The contrast with Neymar is shocking. The former Barça player -under the disastrous influence of his father- has not only been characterized by letting himself be guided by the most billionaire remuneration package, but has also been investigated for fraud and tax evasion in Barcelona and Brasilia.

For this reason, it is logical to think that Neymar's unconditional support for the far-right president, rather than ideological convictions, is due to a secret agreement between the player's family and the Treasury in Brasilia.

Two years ago, the tax authorities in Brazil fined Neymar 189 million reais (35 million euros) for not declaring his income between 2011 and 2013. In 2019, the father of the former Barça soccer player met with Bolsonaro and the minister of Finance Paulo Guedes. Result: Neymar, who was praised by Bolsnaro in the electoral campaign, has not paid the fine.

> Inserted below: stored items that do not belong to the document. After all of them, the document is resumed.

-- ==== Sys2Proof/Laws/Rounding.lean ====
section
/-! SUPPORT. Rounding to nearest is to the nearest magnitude pattern (44/R273): the order and the spacing of the patterns,
and what one rounded quotient can be. -/

namespace Sys2Proof.Machine

/-! ### The patterns of a format are in the order of their magnitudes -/

/-- From one pattern to the next: a step of the binade the pattern is in. -/
theorem FloatFormat.quanta_succ (F : FloatFormat) (m : Nat) :
    F.quanta (m + 1) = F.quanta m + 2 ^ (m / 2 ^ F.fracBits - 1) := by
  have hp : 0 < 2 ^ F.fracBits := Nat.two_pow_pos _
  have h2 : 2 ^ (F.fracBits + 1) = 2 * 2 ^ F.fracBits := by rw [Nat.pow_succ, Nat.mul_comm]
  unfold FloatFormat.quanta
  rw [h2]
  generalize 2 ^ F.fracBits = p at *
  have hd := Nat.div_add_mod m p
  have hm := Nat.mod_lt m hp
  have hd' := Nat.div_add_mod (m + 1) p
  have hm' := Nat.mod_lt (m + 1) hp
  generalize hq : m / p = e at *
  generalize hr : m % p = r at *
  generalize hq' : (m + 1) / p = e' at *
  generalize hr' : (m + 1) % p = r' at *
  have hcase : (e' = e ∧ r' = r + 1) ∨ (e' = e + 1 ∧ r' = 0 ∧ r + 1 = p) := by
    by_cases hc : r + 1 < p
    · left
      have h1 : e' = e := by rw [← hq', ← hd, Nat.add_assoc, Nat.mul_add_div hp, Nat.div_eq_of_lt hc, Nat.add_zero]
      exact ⟨h1, by subst h1; omega⟩
    · right
      have h0 : r + 1 = p := by omega
      have h1 : e' = e + 1 := by
        rw [← hq', ← hd, Nat.add_assoc, h0, Nat.mul_add_div hp, Nat.div_self hp]
      exact ⟨h1, by subst h1; rw [Nat.mul_add, Nat.mul_one] at hd'; omega, h0⟩
  rcases Nat.lt_or_ge e 2 with he | he
  · have hs : e - 1 = 0 := by omega
    have hlt : m < 2 * p := by
      have : p * e ≤ p * 1 := Nat.mul_le_mul_left p (by omega)
      omega
    rw [if_pos hlt, hs, Nat.pow_zero]
    split
    · rfl
    · have hm1 : m + 1 = 2 * p := by omega
      have h1 : r' = 0 := by rw [← hr', hm1, Nat.mul_mod_left]
      have h3 : e' = 2 := by rw [← hq', hm1, Nat.mul_div_cancel _ hp]
      rw [h1, h3]; omega
  · have hge : 2 * p ≤ m := by
      have : p * 2 ≤ p * e := Nat.mul_le_mul_left p he
      omega
    rw [if_neg (by omega), if_neg (by omega)]
    rcases hcase with ⟨rfl, rfl⟩ | ⟨rfl, rfl, h0⟩
    · ring
    · obtain ⟨j, rfl⟩ : ∃ j, e = j + 1 := ⟨e - 1, by omega⟩
      simp only [Nat.add_sub_cancel, Nat.pow_succ]
      rw [← h0]; ring

theorem FloatFormat.quanta_strictMono (F : FloatFormat) : StrictMono F.quanta :=
  strictMono_nat_of_lt_succ fun m => by rw [F.quanta_succ]; have := Nat.two_pow_pos (m / 2 ^ F.fracBits - 1); omega

/-- The pattern of a significand of the right size after `k` dropped bits. -/
theorem FloatFormat.quanta_shifted (F : FloatFormat) (k sig : Nat) (hs : sig ≤ 2 ^ (F.fracBits + 1))
    (hk : k = 0 ∨ 2 ^ F.fracBits ≤ sig) : F.quanta (k * 2 ^ F.fracBits + sig) = sig * 2 ^ k := by
  have hp : 0 < 2 ^ F.fracBits := Nat.two_pow_pos _
  have h2 : 2 ^ (F.fracBits + 1) = 2 * 2 ^ F.fracBits := by rw [Nat.pow_succ, Nat.mul_comm]
  unfold FloatFormat.quanta
  rw [h2] at hs ⊢
  generalize 2 ^ F.fracBits = p at *
  split
  · next h =>
    have : k = 0 := by
      rcases hk with h0 | h0
      · exact h0
      · by_contra hc
        have : 1 * p ≤ k * p := Nat.mul_le_mul_right p (by omega)
        omega
    subst this; simp
  · next h =>
    rcases Nat.lt_or_ge sig (2 * p) with hlt | hge
    · have hsig : p ≤ sig := by
        rcases hk with rfl | h0
        · omega
        · exact h0
      have e : k * p + sig = p * (k + 1) + (sig - p) := by
        rw [Nat.mul_add, Nat.mul_comm p k]; omega
      rw [e, Nat.mul_add_mod, Nat.mod_eq_of_lt (by omega : sig - p < p), Nat.mul_add_div hp,
        Nat.div_eq_of_lt (by omega : sig - p < p), show p + (sig - p) = sig by omega]
      simp
    · have hsig : sig = 2 * p := by omega
      subst hsig
      have e : k * p + 2 * p = p * (k + 2) := by ring
      rw [e, Nat.mul_mod_right, Nat.mul_div_cancel_left _ hp]
      simp only [Nat.add_zero, show k + 2 - 1 = k + 1 by omega, Nat.pow_succ]; ring

/-! ### One rounded quotient -/

/-- What rounding a quotient to nearest gives: at most half a unit away, and even at exactly half. -/
theorem roundQuotient_nearest (neg : Bool) (num den : Nat) (hd : 0 < den) :
    2 * roundQuotient .nearest neg num den * den ≤ 2 * num + den ∧
      2 * num ≤ 2 * roundQuotient .nearest neg num den * den + den ∧
      (2 * roundQuotient .nearest neg num den * den = 2 * num + den ∨
        2 * num = 2 * roundQuotient .nearest neg num den * den + den → roundQuotient .nearest neg num den % 2 = 0) := by
  unfold roundQuotient roundsAway
  have h := Nat.div_add_mod num den
  have hr := Nat.mod_lt num hd
  generalize num / den = q at *
  generalize num % den = r at *
  have e : ∀ x, 2 * x * den = 2 * (den * x) := fun x => by ring
  simp only [Bool.or_eq_true, decide_eq_true_eq, Bool.and_eq_true, beq_iff_eq]
  split
  · rw [e, Nat.mul_add, Nat.mul_one]
    refine ⟨by omega, by omega, fun hc => ?_⟩
    omega
  · rw [e, Nat.add_zero]
    refine ⟨by omega, by omega, fun hc => ?_⟩
    omega

/-- How far the rounded quotient is from the whole part. -/
theorem roundQuotient_whole (mode : RoundMode) (neg : Bool) (num den : Nat) :
    num / den ≤ roundQuotient mode neg num den ∧ roundQuotient mode neg num den ≤ num / den + 1 := by
  unfold roundQuotient
  split <;> omega

/-- The size of the significand that is rounded. -/
theorem FloatFormat.dropped_spec (F : FloatFormat) (num den : Nat) :
    let k := F.dropped (num / den)
    num / (den * 2 ^ k) < 2 ^ (F.fracBits + 1) ∧ (k = 0 ∨ 2 ^ F.fracBits ≤ num / (den * 2 ^ k)) := by
  dsimp only
  unfold FloatFormat.dropped
  rw [← Nat.div_div_eq_div_mul]
  generalize num / den = w
  split
  · next h => exact ⟨by simpa using h, .inl rfl⟩
  · next h =>
    have hw : w ≠ 0 := by
      have := Nat.two_pow_pos (F.fracBits + 1)
      omega
    have hl : F.fracBits + 1 ≤ w.log2 := (Nat.le_log2 hw).mpr (by omega)
    have h1 : 2 ^ w.log2 ≤ w := Nat.log2_self_le hw
    have h2 : w < 2 ^ (w.log2 + 1) := Nat.lt_log2_self
    constructor
    · rw [Nat.div_lt_iff_lt_mul (Nat.two_pow_pos _), ← Nat.pow_add]
      rwa [show F.fracBits + 1 + (w.log2 - F.fracBits) = w.log2 + 1 by omega]
    · right
      rw [Nat.le_div_iff_mul_le (Nat.two_pow_pos _), ← Nat.pow_add]
      rwa [show F.fracBits + (w.log2 - F.fracBits) = w.log2 by omega]

/-- The significand before infinity is put in its place: its pattern, how far it is from the exact value, and where the
patterns next to it are. -/
theorem FloatFormat.significand_spec (F : FloatFormat) (hf : 0 < F.fracBits) (neg : Bool) (num den : Nat) (hd : 0 < den) :
    let k := F.dropped (num / den)
    let m := k * 2 ^ F.fracBits + roundQuotient .nearest neg num (den * 2 ^ k)
    2 * F.quanta m * den ≤ 2 * num + 2 ^ k * den ∧ 2 * num ≤ 2 * F.quanta m * den + 2 ^ k * den ∧
      (2 * F.quanta m * den = 2 * num + 2 ^ k * den ∨ 2 * num = 2 * F.quanta m * den + 2 ^ k * den → m % 2 = 0) ∧
      (∀ n, m < n → F.quanta m + 2 ^ k ≤ F.quanta n) ∧
      ((∀ n, n < m → F.quanta n + 2 ^ k ≤ F.quanta m) ∨ F.quanta m * den ≤ num) := by
  dsimp only
  obtain ⟨hlt, hk⟩ := F.dropped_spec num den
  generalize F.dropped (num / den) = k at *
  obtain ⟨h1, h2, h3⟩ := roundQuotient_nearest neg num (den * 2 ^ k) (Nat.mul_pos hd (Nat.two_pow_pos _))
  obtain ⟨hw1, hw2⟩ := roundQuotient_whole .nearest neg num (den * 2 ^ k)
  have hdiv := Nat.div_mul_le_self num (den * 2 ^ k)
  generalize hsig : roundQuotient .nearest neg num (den * 2 ^ k) = sig at *
  have hq : F.quanta (k * 2 ^ F.fracBits + sig) = sig * 2 ^ k :=
    F.quanta_shifted k sig (by omega) (hk.imp id fun h => le_trans h hw1)
  have hpar : (k * 2 ^ F.fracBits + sig) % 2 = sig % 2 := by
    obtain ⟨j, hj⟩ : ∃ j, F.fracBits = j + 1 := ⟨F.fracBits - 1, by omega⟩
    rw [hj, Nat.pow_succ, ← Nat.mul_assoc, Nat.mul_comm _ 2, Nat.mul_add_mod]
  have hp : 0 < 2 ^ F.fracBits := Nat.two_pow_pos _
  have e : ∀ x, 2 * x * (den * 2 ^ k) = 2 * (x * 2 ^ k) * den := fun x => by ring
  rw [e] at h1 h2 h3
  rw [Nat.mul_comm den] at h1 h2 h3
  rw [hq, hpar]
  refine ⟨h1, h2, h3, fun n hn => ?_, ?_⟩
  · have hs := F.quanta_succ (k * 2 ^ F.fracBits + sig)
    have hmono := F.quanta_strictMono.monotone (show k * 2 ^ F.fracBits + sig + 1 ≤ n by omega)
    have hstep : 2 ^ k ≤ 2 ^ ((k * 2 ^ F.fracBits + sig) / 2 ^ F.fracBits - 1) := by
      apply Nat.pow_le_pow_right (by norm_num)
      rcases hk with rfl | hk
      · omega
      · have : k + 1 ≤ (k * 2 ^ F.fracBits + sig) / 2 ^ F.fracBits := by
          rw [Nat.le_div_iff_mul_le hp, Nat.add_mul, Nat.one_mul]; omega
        omega
    rw [← hq]; omega
  · by_cases hb : k = 0 ∨ 2 ^ F.fracBits < sig
    · left
      intro n hn
      obtain ⟨m', hm'⟩ : ∃ m', k * 2 ^ F.fracBits + sig = m' + 1 := ⟨_, (Nat.succ_pred_eq_of_pos (by omega)).symm⟩
      have hs := F.quanta_succ m'
      have hmono := F.quanta_strictMono.monotone (show n ≤ m' by omega)
      have hstep : 2 ^ k ≤ 2 ^ (m' / 2 ^ F.fracBits - 1) := by
        apply Nat.pow_le_pow_right (by norm_num)
        rcases hb with rfl | hb
        · omega
        · have : k + 1 ≤ m' / 2 ^ F.fracBits := by
            rw [Nat.le_div_iff_mul_le hp, Nat.add_mul, Nat.one_mul]; omega
          omega
      rw [← hq, hm']; omega
    · right
      have : sig ≤ num / (den * 2 ^ k) := by omega
      calc sig * 2 ^ k * den = sig * (den * 2 ^ k) := by ring
        _ ≤ num / (den * 2 ^ k) * (den * 2 ^ k) := Nat.mul_le_mul_right _ this
        _ ≤ num := hdiv

/-- Infinity's pattern is even and not the first one. -/
theorem FloatFormat.infPattern_even (F : FloatFormat) (hf : 0 < F.fracBits) (he : 0 < F.expBits) :
    F.infPattern % 2 = 0 ∧ 0 < F.infPattern := by
  unfold FloatFormat.infPattern
  obtain ⟨j, hj⟩ : ∃ j, F.fracBits = j + 1 := ⟨F.fracBits - 1, by omega⟩
  have : 2 ^ 1 ≤ 2 ^ F.expBits := Nat.pow_le_pow_right (by norm_num) he
  constructor
  · rw [hj, Nat.pow_succ, ← Nat.mul_assoc, Nat.mul_mod_left]
  · exact Nat.mul_pos (by omega) (Nat.two_pow_pos _)

/-- A point at most half a step from `n` is no further from it than a point a whole step away, and as far only at half a
step. -/
theorem near_cases (a b n t : Nat) (h1 : 2 * a ≤ 2 * n + t) (h2 : 2 * n ≤ 2 * a + t)
    (hb : b + t ≤ a ∨ a + t ≤ b) :
    |((a : Nat) : Int) - n| ≤ |((b : Nat) : Int) - n| ∧
      (|((a : Nat) : Int) - n| = |((b : Nat) : Int) - n| → 2 * a = 2 * n + t ∨ 2 * n = 2 * a + t) := by
  rcases abs_cases (((a : Nat) : Int) - n) with ⟨e1, _⟩ | ⟨e1, _⟩ <;>
    rcases abs_cases (((b : Nat) : Int) - n) with ⟨e2, _⟩ | ⟨e2, _⟩ <;>
    rw [e1, e2] <;> omega

/-- A point not above `n` is nearer to it than any point below. -/
theorem near_below (a b n : Nat) (h1 : a ≤ n) (hb : b < a) : |((a : Nat) : Int) - n| < |((b : Nat) : Int) - n| := by
  rcases abs_cases (((a : Nat) : Int) - n) with ⟨e1, _⟩ | ⟨e1, _⟩ <;>
    rcases abs_cases (((b : Nat) : Int) - n) with ⟨e2, _⟩ | ⟨e2, _⟩ <;>
    rw [e1, e2] <;> omega

/-- Rounding to nearest gives the nearest magnitude, infinity from half way past the largest finite one. -/
theorem FloatFormat.roundMagnitude_nearest (F : FloatFormat) (hf : 0 < F.fracBits) (he : 0 < F.expBits) (neg : Bool)
    (num den : Nat) (hd : 0 < den) : NearestMagnitude F num den (F.roundMagnitude .nearest neg num den) := by
  obtain ⟨h1, h2, h3, hup, hdown⟩ := F.significand_spec hf neg num den hd
  obtain ⟨heven, hpos⟩ := F.infPattern_even hf he
  unfold NearestMagnitude FloatFormat.roundMagnitude
  dsimp only at *
  generalize F.dropped (num / den) = k at *
  generalize k * 2 ^ F.fracBits + roundQuotient .nearest neg num (den * 2 ^ k) = m at *
  generalize F.infPattern = inf at *
  have hmono := F.quanta_strictMono
  split
  · next hinf =>
    have hm : inf ≤ m := by
      by_contra hc
      have hu := hup inf (by omega)
      have hl : F.quanta m ≤ F.quanta (inf - 1) := hmono.monotone (by omega)
      have hA : (F.quanta m + 2 ^ k) * den ≤ F.quanta inf * den := Nat.mul_le_mul_right _ hu
      have hB : F.quanta m * den ≤ F.quanta (inf - 1) * den := Nat.mul_le_mul_right _ hl
      rw [Nat.add_mul] at hinf hA
      rw [Nat.mul_assoc] at h1 h2 h3
      have hEq : F.quanta m * den = F.quanta (inf - 1) * den := by omega
      have hTie := h3 (.inr (by omega))
      have : m = inf - 1 := hmono.injective (Nat.eq_of_mul_eq_mul_right hd hEq)
      omega
    omega
  · next hinf =>
    have hm : m < inf := by
      by_contra hc
      have hu : F.quanta inf ≤ F.quanta m := hmono.monotone (by omega)
      have hl : F.quanta (inf - 1) ≤ F.quanta inf := hmono.monotone (by omega)
      have hA : F.quanta inf * den ≤ F.quanta m * den := Nat.mul_le_mul_right _ hu
      have hB : F.quanta (inf - 1) * den ≤ F.quanta inf * den := Nat.mul_le_mul_right _ hl
      rw [Nat.add_mul] at hinf
      rw [Nat.mul_assoc] at h1
      rcases hdown with hdown | hdown
      · have hD := hdown (m - 1) (by omega)
        have hL : F.quanta (inf - 1) ≤ F.quanta (m - 1) := hmono.monotone (by omega)
        have hC : (F.quanta (inf - 1) + 2 ^ k) * den ≤ F.quanta m * den := Nat.mul_le_mul_right _ (by omega)
        rw [Nat.add_mul] at hC
        omega
      · omega
    rw [min_eq_left hm.le]
    refine ⟨hm, fun other ho => ?_⟩
    rw [Nat.mul_assoc] at h1 h2 h3
    rw [← Nat.cast_mul, ← Nat.cast_mul]
    have hnear := near_cases (F.quanta m * den) (F.quanta other * den) num (2 ^ k * den) h1 h2
    rcases Nat.lt_trichotomy other m with hlt | heq | hgt
    · rcases hdown with hdown | hdown
      · have hC : (F.quanta other + 2 ^ k) * den ≤ F.quanta m * den := Nat.mul_le_mul_right _ (hdown other hlt)
        rw [Nat.add_mul] at hC
        obtain ⟨ha, hb⟩ := hnear (.inl hC)
        exact ⟨ha, fun h _ => h3 (hb h)⟩
      · have hC : F.quanta other * den < F.quanta m * den := Nat.mul_lt_mul_of_pos_right (hmono hlt) hd
        have hn := near_below (F.quanta m * den) (F.quanta other * den) num hdown hC
        exact ⟨hn.le, fun h => absurd h hn.ne⟩
    · subst heq
      exact ⟨le_refl _, fun _ h => absurd rfl h⟩
    · have hC : (F.quanta m + 2 ^ k) * den ≤ F.quanta other * den := Nat.mul_le_mul_right _ (hup other hgt)
      rw [Nat.add_mul] at hC
      obtain ⟨ha, hb⟩ := hnear (.inr hC)
      exact ⟨ha, fun h _ => h3 (hb h)⟩

end Sys2Proof.Machine
end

Lula denounced the Neymar scandal last month: "Everyone has the right to vote for whoever they want but I think he (Neymar) is afraid that if I win the elections, he will make it public that Bolsonaro forgave his debt to the Treasury." Richarlison, on the other hand, unless it is known, has not had confrontations with the Treasury.

They are two faces of Brazil in the same soccer team, Juca Kfouri, a columnist for Folha de Sao Paulo, said in a telephone conversation, “Richarlison is a good guy; Neymar is a Peter Pan who never grows up due to his father's power and already deserves the antipathy of half the Brazilians," says Kfouri, the biographer of Socrates (the iconic Corinthians midfielder who fought for democracy in the 1950s). eighties both in football and in society in general).

Other more publicly Bolsonarista soccer players are even more chosen from Richarlison's integrity. Former Flamengo goalkeeper Bruno de Souza has been jailed for murder. Robinho - another admirer of Bolsonaro - has just been sentenced in Italy to nine years in prison for rape.

"Richarlison for me is the people's player in this team," said Walter Casagrande, a soccer and political commentator and former teammate of Socrates. "Neymar has done a lot of damage to the country."